→ **Exercise aim**:
Start to finish, copy the data exactly.

→ **The data**:
-- ==== Sys2Proof/Machine/Dispatch.lean ====
section
/-! DEFINITION. Sys2Proof/Machine/Dispatch.lean: what each instruction does, one arm per constructor. -/

namespace Sys2Proof.Machine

→ **Exercise solution**:
-- ==== Sys2Proof/Machine/Dispatch.lean ====
section
/-! DEFINITION. Sys2Proof/Machine/Dispatch.lean: what each instruction does, one arm per constructor. -/

namespace Sys2Proof.Machine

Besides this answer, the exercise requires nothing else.